Table 5. Evaluation results of expectation–maximization clustering for biomedical documents.

Representations	Fowlkes–Mallows Score	Silhouette Coefficient	Adjusted Rand Index	Davies–Bouldin Score
BioBERT	0.6798	0.2762	0.3258	2.2121
Word2Vec	0.5339	0.2112	0.0875	4.8135
Glove	0.5573	0.2355	0.2216	3.8381
TF–IDF with PCA	0.4545	0.0752	0.0626	5.7447
TF–IDF with AE	0.5102	0.1118	0.0684	4.8371
BioWordVec	0.6356	0.2995	0.3055	1.9482

Following that, Word2Vec, TF–IDF with AE, and TF–IDF with PCA models were sorted in descending order of their EM clustering capabilities. Figure 6 depicts a chart of clustering models of biomedical documents for each of the evaluation metrics. The X-axis in these figures shows the adopted methods, while the Y-axis represents the utilized evaluation metrics. These diagrams show how the clustering results altered based on the vector representations and grouping algorithms. When the results of these multiple models were carefully examined, contextualized document representations from the pre-trained BioBERT outperformed feature-based Word2Vec, TF–IDF with PCA, TF–IDF with AE, and GloVe representations in terms of overall evaluation performance. Furthermore, not only BioBERT but also BioWordVec exceeded the competition, achieving computable results across all vector extraction techniques.

In terms of FM score, it is obvious that GMM-based clustering results outperformed k-means and EM clustering algorithms when aggregated with six distinct representations. Even when integrated with three clustering techniques, TF–IDF with PCA-based vector representations recorded the lowest FM score when compared to other vector representations. Following that, TF–IDF with AE, Word2Vec, and GloVe models showed somewhat higher FM scores. As can be noticed, representative vectors are critical for improving clustering accuracy.

For SC analysis, the GMM clustering model integrated with BioWordVec and BioBERT contextualized embeddings identified as a promising combination of clustering models for biomedical documents. On the other hand, TF–IDF vectors achieved the lowest SC. In addition, when compared to the PCA model, the TF–IDF with AE-based vectors with k-means and EM had better SCs of 0.0867 and 0.1118, respectively. Remarkably, the TF–IDF with AE vectors combined with the GMM model behaved 0.0476 times worse than the TF–IDF with PCA-based GMM. With regard to the ARI, our proposed GMM demonstrated the best biomedical document clustering ability when equipped with BioBERT. Among the compared clustering algorithms, the k-means clustering algorithm provided computable results with GMM. Most TF–IDF vector-based models remained the worst, but the TF–IDF with AE-based k-means model performed well, with an ARI of 0.2758, which was a significantly higher score than other TF–IDF vector-based representations. Therefore, when compared to non-contextualized vector representation models, GloVe-based models were recognized as an acceptable model in terms of ARI.

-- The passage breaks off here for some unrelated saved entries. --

/-- A run of pairs that are stored: `last` is what the stage does after the last of `total` bytes. -/
theorem blockRun_storedPairs {last : State → State} {total : Nat} (hp : st.readsPairs = true)
    (htotal : total ≤ Config.bufSize) {fdlen : Byte}
    (hmore : ∀ {u : State} {d : Byte} {rest : List Byte} {n : BitVec 4}, u.seq = st → u.fdlen = fdlen →
      u.input.ahead = d :: rest → hexval d = some n → u.k % 2 = 1 → u.wi < Config.bufSize → u.wi + 1 ≠ total →
      Moves i u (storedPair n rest u))
    (hlast : ∀ {u : State} {d : Byte} {rest : List Byte} {n : BitVec 4}, u.seq = st → u.fdlen = fdlen →
      u.input.ahead = d :: rest → hexval d = some n → u.k % 2 = 1 → u.wi < Config.bufSize → u.wi + 1 = total →
      Moves i u (last (storedPair n rest u)))
    (b : Byte) (bs cs : List Byte) {s : State} (hr : Running i st s) (hfdlen : s.fdlen = fdlen) (hk : s.k % 2 = 0)
    (hcs : decodePairs cs = some (b :: bs)) (hwi : s.wi + bs.length + 1 = total) (ha : s.input.ahead = cs ++ rest) :
    ∃ hi k wi, blockRun cs.length s = .next (last { taken cs.length rest s with
      buf := s.buf.writeList s.wi (b :: bs), hi := hi, k := k, wi := wi }) := by
  induction bs generalizing s b cs with
  | nil =>
    obtain ⟨c, d, cs', x, y, rfl, hx, hy, rfl, hcs'⟩ := decodePairs_eq_cons hcs
    obtain rfl := decodePairs_eq_nil hcs'
    rw [List.length_nil] at hwi
    have hm := hlast (u := afterHigh x (d :: rest) s) hr.seq hfdlen rfl hy (by simp only [afterHigh]; omega)
      (show s.wi < _ by omega) hwi
    refine ⟨x, s.k + 2, s.wi + 1, (blockRun_pair hr hp hk ha hx hm).trans ?_⟩
    exact congrArg (fun u => Host.Outcome.next (last { u with
      buf := s.buf.write s.wi (x ++ y), hi := x, k := s.k + 2, wi := s.wi + 1 })) (taken_taken 1 1 (d :: rest) rest s)
  | cons b' bs ih =>
    obtain ⟨c, d, cs', x, y, rfl, hx, hy, rfl, hcs'⟩ := decodePairs_eq_cons hcs
    rw [List.length_cons] at hwi
    have hm := hmore (u := afterHigh x (d :: (cs' ++ rest)) s) hr.seq hfdlen rfl hy (by simp only [afterHigh]; omega)
      (show s.wi < _ by omega) (show s.wi + 1 ≠ total by omega)
    have hpair : blockRun 2 s = .next (afterStoredPair x y d (cs' ++ rest) s) := blockRun_pair hr hp hk ha hx hm
    obtain ⟨hi, k, wi, hrun⟩ := ih (s := afterStoredPair x y d (cs' ++ rest) s) b' cs' (hr.afterStoredPair x y d _)
      ((afterStoredPair_fdlen ..).trans hfdlen) (by simp only [afterStoredPair, storedPair, afterHigh]; omega) hcs'
      (show s.wi + 1 + bs.length + 1 = total by omega) rfl
    refine ⟨hi, k, wi, ?_⟩
    rw [show (c :: d :: cs').length = 2 + cs'.length by simp; omega, blockRun_add _ hpair, hrun]
    have htaken : taken cs'.length rest (taken 1 (cs' ++ rest) (taken 1 (d :: (cs' ++ rest)) s)) =
        taken (2 + cs'.length) rest s := by rw [taken_taken, taken_taken, ← Nat.add_assoc]
    exact congrArg (fun u => Host.Outcome.next (last { u with
      buf := (s.buf.write s.wi (x ++ y)).writeList (s.wi + 1) (b' :: bs), hi := hi, k := k, wi := wi })) htaken

/-- Two digits more of a field of 8 are a byte more. -/
theorem shiftLeft_or_digits (acc : Word) (x y : BitVec 4) :
    (((acc <<< 4) ||| x.setWidth 32) <<< 4) ||| y.setWidth 32 = (acc <<< 8) ||| (x ++ y).setWidth 32 := by
  rw [setWidth_append_eq_or, BitVec.shiftLeft_or_distrib, ← BitVec.shiftLeft_add, BitVec.or_assoc]

/-- A field of 8 with more bytes behind those read. -/
def wordAfter (acc : Word) (bs : List Byte) : Word := bs.foldl (fun a b => (a <<< 8) ||| b.setWidth 32) acc

/-- A word is the field of its four bytes (20_memory.md R61). -/
theorem wordAfter_wordBytes (w : Word) : wordAfter 0#32 (wordBytes w) = w := by
  have hw : w = w.extractLsb' 24 8 ++ w.extractLsb' 16 8 ++ w.extractLsb' 8 8 ++ w.extractLsb' 0 8 :=
    eq_formatP_word_iff.mpr ⟨rfl, rfl, rfl, rfl⟩
  conv_rhs => rw [hw, ← BitVec.setWidth_eq (_ ++ _ ++ _ ++ _)]
  simp only [setWidth_append_eq_or]
  simp [wordAfter, wordBytes]

/-- The state behind one digit of a field of 8. -/
def afterDigit (x : BitVec 4) (rest : List Byte) (s : State) : State :=
  { takeByte rest s with acc := wordWith x s, k := s.k + 1 }

theorem Running.afterDigit (hr : Running i st s) (x : BitVec 4) (rest : List Byte) :
    Running i st (Machine.afterDigit x rest s) := ⟨hr.busy, hr.decodes, hr.stands, hr.seq⟩

/-- One digit of a field of 8, before its last (41_hex_codec.md R114). -/
theorem Running.step_digit (hr : Running i st s) (hw : st.readsWord = true) {c : Byte} {x : BitVec 4}
    (ha : s.input.ahead = c :: rest) (hx : hexval c = some x) (hk : s.k < 7) :
    blockStep s = .next (Machine.afterDigit x rest s) :=
  hr.step (.wordDigit (by rw [hr.seq]; exact hw) ha hx hk.ne)

/-- The state behind the text of `bs` in a field of 8. -/
def afterWordPairs (bs : List Byte) (n : Nat) (rest : List Byte) (s : State) : State :=
  { taken n rest s with acc := wordAfter s.acc bs, k := s.k + n }

theorem Running.afterWordPairs (hr : Running i st s) (bs : List Byte) (n : Nat) (rest : List Byte) :
    Running i st (Machine.afterWordPairs bs n rest s) := ⟨hr.busy, hr.decodes, hr.stands, hr.seq⟩

/-- Pairs inside a field of 8, before its last digit (41_hex_codec.md R114). -/
theorem blockRun_wordPairs (hw : st.readsWord = true) (bs cs : List Byte) {s : State} (hr : Running i st s)
    (hcs : decodePairs cs = some bs) (hk : s.k + cs.length ≤ 7) (ha : s.input.ahead = cs ++ rest) :
    blockRun cs.length s = .next (afterWordPairs bs cs.length rest s) := by
  induction bs generalizing s cs with
  | nil =>
    obtain rfl := decodePairs_eq_nil hcs
    obtain rfl : s.input.ahead = rest := ha
    exact congrArg Host.Outcome.next (eq_of_taken_eq rfl rfl (BitVec.add_zero _).symm)
  | cons b bs ih =>
    obtain ⟨c, d, cs', x, y, rfl, hx, hy, rfl, hcs'⟩ := decodePairs_eq_cons hcs
    rw [List.length_cons, List.length_cons] at hk ⊢
    have hr1 := hr.afterDigit x (d :: (cs' ++ rest))
    have h1 := hr.step_digit hw ha hx (by omega)
    have h2 := hr1.step_digit hw rfl hy (show s.k + 1 < 7 by omega)
    have hrun := ih cs' (hr1.afterDigit y (cs' ++ rest)) hcs' (show s.k + 1 + 1 + cs'.length ≤ 7 by omega) rfl
    refine (blockRun_succ _ h1).trans ((blockRun_succ _ h2).trans (hrun.trans (congrArg Host.Outcome.next ?_)))
    have htaken : taken cs'.length rest (taken 1 (cs' ++ rest) (taken 1 (d :: (cs' ++ rest)) s)) =
        taken (cs'.length + 1 + 1) rest s :=
      (taken_taken 1 1 (d :: (cs' ++ rest)) (cs' ++ rest) s ▸ taken_taken 2 cs'.length (cs' ++ rest) rest s).trans
        (congrArg (taken · rest s) (by omega))
    have hacc : wordAfter s.acc ((x ++ y) :: bs) =
        wordAfter ((((s.acc <<< 4) ||| x.setWidth 32) <<< 4) ||| y.setWidth 32) bs := by
      rw [shiftLeft_or_digits]
      rfl
    have hcount : s.k + (cs'.length + 1 + 1) = s.k + 1 + 1 + cs'.length := by omega
    calc afterWordPairs bs cs'.length rest (afterDigit y (cs' ++ rest) (afterDigit x (d :: (cs' ++ rest)) s))
        = { taken cs'.length rest (taken 1 (cs' ++ rest) (taken 1 (d :: (cs' ++ rest)) s)) with
            acc := wordAfter ((((s.acc <<< 4) ||| x.setWidth 32) <<< 4) ||| y.setWidth 32) bs
            k := s.k + 1 + 1 + cs'.length } := rfl
      _ = afterWordPairs ((x ++ y) :: bs) (cs'.length + 1 + 1) rest s := by
        rw [htaken, ← hacc, ← hcount]
        rfl

/-- The bytes of a word before its last. -/
def highBytes (w : Word) : List Byte := [w.extractLsb' 24 8, w.extractLsb' 16 8, w.extractLsb' 8 8]

/-- A whole field of 8: `last` is what the stage does with its word (41_hex_codec.md R114). -/
theorem blockRun_word {last : Word → State → State} (hw : st.readsWord = true)
    (hlast : ∀ {u : State} {d : Byte} {rest : List Byte} {n : BitVec 4}, u.seq = st → u.input.ahead = d :: rest →
      hexval d = some n → u.k = 7 → Moves i u (last (wordWith n u) (afterDigit n rest u)))
    {w : Word} {cs : List Byte} (hr : Running i st s) (hk : s.k = 0) (hacc : s.acc = 0#32)
    (hcs : decodePairs cs = some (wordBytes w)) (ha : s.input.ahead = cs ++ rest) :
    blockRun cs.length s = .next (last w { taken cs.length rest s with acc := w, k := 8 }) := by
  obtain ⟨cs', final, rfl, hcs', hfinal⟩ := decodePairs_eq_append (bs := highBytes w) hcs
  obtain ⟨c, d, nothing, x, y, rfl, hx, hy, hb, hnothing⟩ := decodePairs_eq_cons hfinal
  obtain rfl := decodePairs_eq_nil hnothing
  have hlen : cs'.length = 6 := length_of_decodePairs hcs'
  have hsix := blockRun_wordPairs (rest := c :: d :: rest) hw (highBytes w) cs' hr hcs' (by omega) (by simpa using ha)
  rw [hlen] at hsix
  have hr6 := hr.afterWordPairs (highBytes w) 6 (c :: d :: rest)
  have hr7 := hr6.afterDigit x (d :: rest)
  have hseven := hr6.step_digit hw rfl hx (show s.k + 6 < 7 by omega)
  have height := hr7.step (hlast hr7.seq rfl hy (show s.k + 6 + 1 = 7 by omega))
  have hword : wordWith y (afterDigit x (d :: rest) (afterWordPairs (highBytes w) 6 (c :: d :: rest) s)) = w := by
    refine Eq.trans ?_ (wordAfter_wordBytes w)
    rw [wordWith, ← hacc]
    exact (shiftLeft_or_digits _ x y).trans (by rw [hb]; rfl)
  have htaken : taken 1 rest (taken 1 (d :: rest) (taken 6 (c :: d :: rest) s)) = taken 8 rest s := by
    rw [taken_taken, taken_taken]
  have hafter : afterDigit y rest (afterDigit x (d :: rest) (afterWordPairs (highBytes w) 6 (c :: d :: rest) s)) =
      { taken 8 rest s with acc := w, k := 8 } := by
    calc afterDigit y rest (afterDigit x (d :: rest) (afterWordPairs (highBytes w) 6 (c :: d :: rest) s))
        = { taken 1 rest (taken 1 (d :: rest) (taken 6 (c :: d :: rest) s)) with
            acc := wordWith y (afterDigit x (d :: rest) (afterWordPairs (highBytes w) 6 (c :: d :: rest) s))
            k := s.k + 6 + 1 + 1 } := rfl
      _ = { taken 8 rest s with acc := w, k := 8 } := by rw [hword, htaken, hk]
  rw [hword, hafter] at height
  rw [List.length_append, hlen]
  exact (blockRun_add 2 hsix).trans ((blockRun_succ 1 hseven).trans (blockRun_succ 0 height))

end

end Sys2Proof.Machine
end

section
/-!
PROOFS. HEX.DSTR on a text of pairs (41_hex_codec.md R117), and the identity of encode-then-decode (R118).
-/

namespace Sys2Proof.Machine

theorem decode_encode_hexDstr (len : BitVec 10) {cap : Byte} (hcap : cap.toNat ≤ Config.bufSize) :
    decode (encode (.hexDstr len cap)) = .ok (.hexDstr len cap) :=
  decode_encode (decide_eq_true hcap)

/-- The characters of HEX.DSTR, from the first: the bytes stand in BUF from index 0 (41_hex_codec.md R117). -/
theorem blockRun_string {len : BitVec 10} {cap : Byte} {s : State} {rest : List Byte}
    (hr : Running (.hexDstr len cap) .hexstr s) (hk : s.k = 0) (hwi : s.wi = 0) (b : Byte) (bs : List Byte)
    {cs : List Byte} (hcs : decodePairs cs = some (b :: bs)) (hlen : (b :: bs).length = len.toNat / 2)
    (hle : (b :: bs).length ≤ Config.bufSize) (ha : s.input.ahead = cs ++ rest) :
    ∃ hi k wi, blockRun cs.length s = .next (finish { taken cs.length rest s with
      buf := s.buf.writeList 0 (b :: bs), hi := hi, k := k, wi := wi,
      result := BitVec.ofNat 32 (b :: bs).length }) := by
  have hrun := blockRun_storedPairs (i := .hexDstr len cap) (st := .hexstr)
    (last := fun u => finish { u with result := BitVec.ofNat 32 (len.toNat / 2) }) (total := len.toNat / 2) rfl
    (hlen ▸ hle) (fun hs _ ha hv hk hw hmore => .stringByte rfl hs ha hv hk hw hmore)
    (fun hs _ ha hv hk hw hlast => .stringDone rfl hs ha hv hk hw hlast) b bs cs hr rfl (by omega) hcs
    (by rw [hwi, ← hlen, List.length_cons]; omega) ha
  rw [← hlen, hwi] at hrun
  exact hrun

/-- Settles O16: HEX.DSTR starts, and its characters fill BUF; the empty text is done at the start. -/
theorem hexDstrStoresTheDecodedText : Obligations.HexDstrStoresTheDecodedText := by
  intro s len cap cs rest data hs hbusy hcur hcap hcs hlen hle ha
  have hpairs : len.toNat = 2 * data.length := hlen ▸ length_of_decodePairs hcs
  have hstart : exec (.hexDstr len cap) s =
      if len.toNat = 0 then dstrDone len s else .next { enter .hexstr s with wi := 0 } := by
    rw [exec_hexDstr_of_exec hs, dstrStart_of_le hcap, if_neg (by omega), if_neg (by omega)]
  cases data with
  | nil =>
    obtain rfl := decodePairs_eq_nil hcs
    obtain rfl : s.input.ahead = rest := ha
    have hzero : len.toNat = 0 := hpairs
    rw [if_pos hzero, dstrDone, hzero] at hstart
    exact ⟨_, _, hstart, rfl, eq_of_taken_eq rfl rfl (BitVec.add_zero _).symm, fun a => rfl⟩
  | cons b bs =>
    rw [if_neg (by simp [hpairs])] at hstart
    have hr : Running (.hexDstr len cap) .hexstr { enter .hexstr s with wi := 0 } :=
      ⟨hbusy, hcur ▸ decode_encode_hexDstr len hcap, rfl, rfl⟩
    obtain ⟨hi, k, wi, hrun⟩ := blockRun_string hr rfl rfl b bs hcs (by omega) (hle.trans hcap) ha
    exact ⟨_, _, hstart, hrun, rfl, s.buf.byteAt_writeList_zero (b :: bs)⟩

According to the DB score, the lowest values indicate better clustering effort. Thus, our proposed GMM-based clustering framework incorporated with BioBERT achieved a remarkably significant score of 1.6849. It should be highlighted that the BioBERT-based k-means clustering model produced computable findings and was ranked second in this experimental investigation of biomedical literature clustering. Considering the clustering techniques utilized in our investigation, EM achieved the worst DB scores.

Among the FM, SC, ARI, and DB evaluation measures, it was recognized that AE-based TF–IDF vectors commonly achieved marginally better results than PCA-based TF–IDF models. Moreover, when combined with the EM clustering technique, PCA-based TF–IDF obtained the lowest FM score of 0.4545, SC of 0.0623, ARI of 0.0626, and DB of 5.7447. Because tokens in TF–IDF are not examined sequentially, dependencies and connections between tokens cannot be reflected in TF–IDF vectors, resulting in less informative and ineffective representations. Therefore, the GMM clustering model integrated with pre-trained contextualized representations from the BioBERT model was rated as the best, big deep clustering model for biomedical document analysis.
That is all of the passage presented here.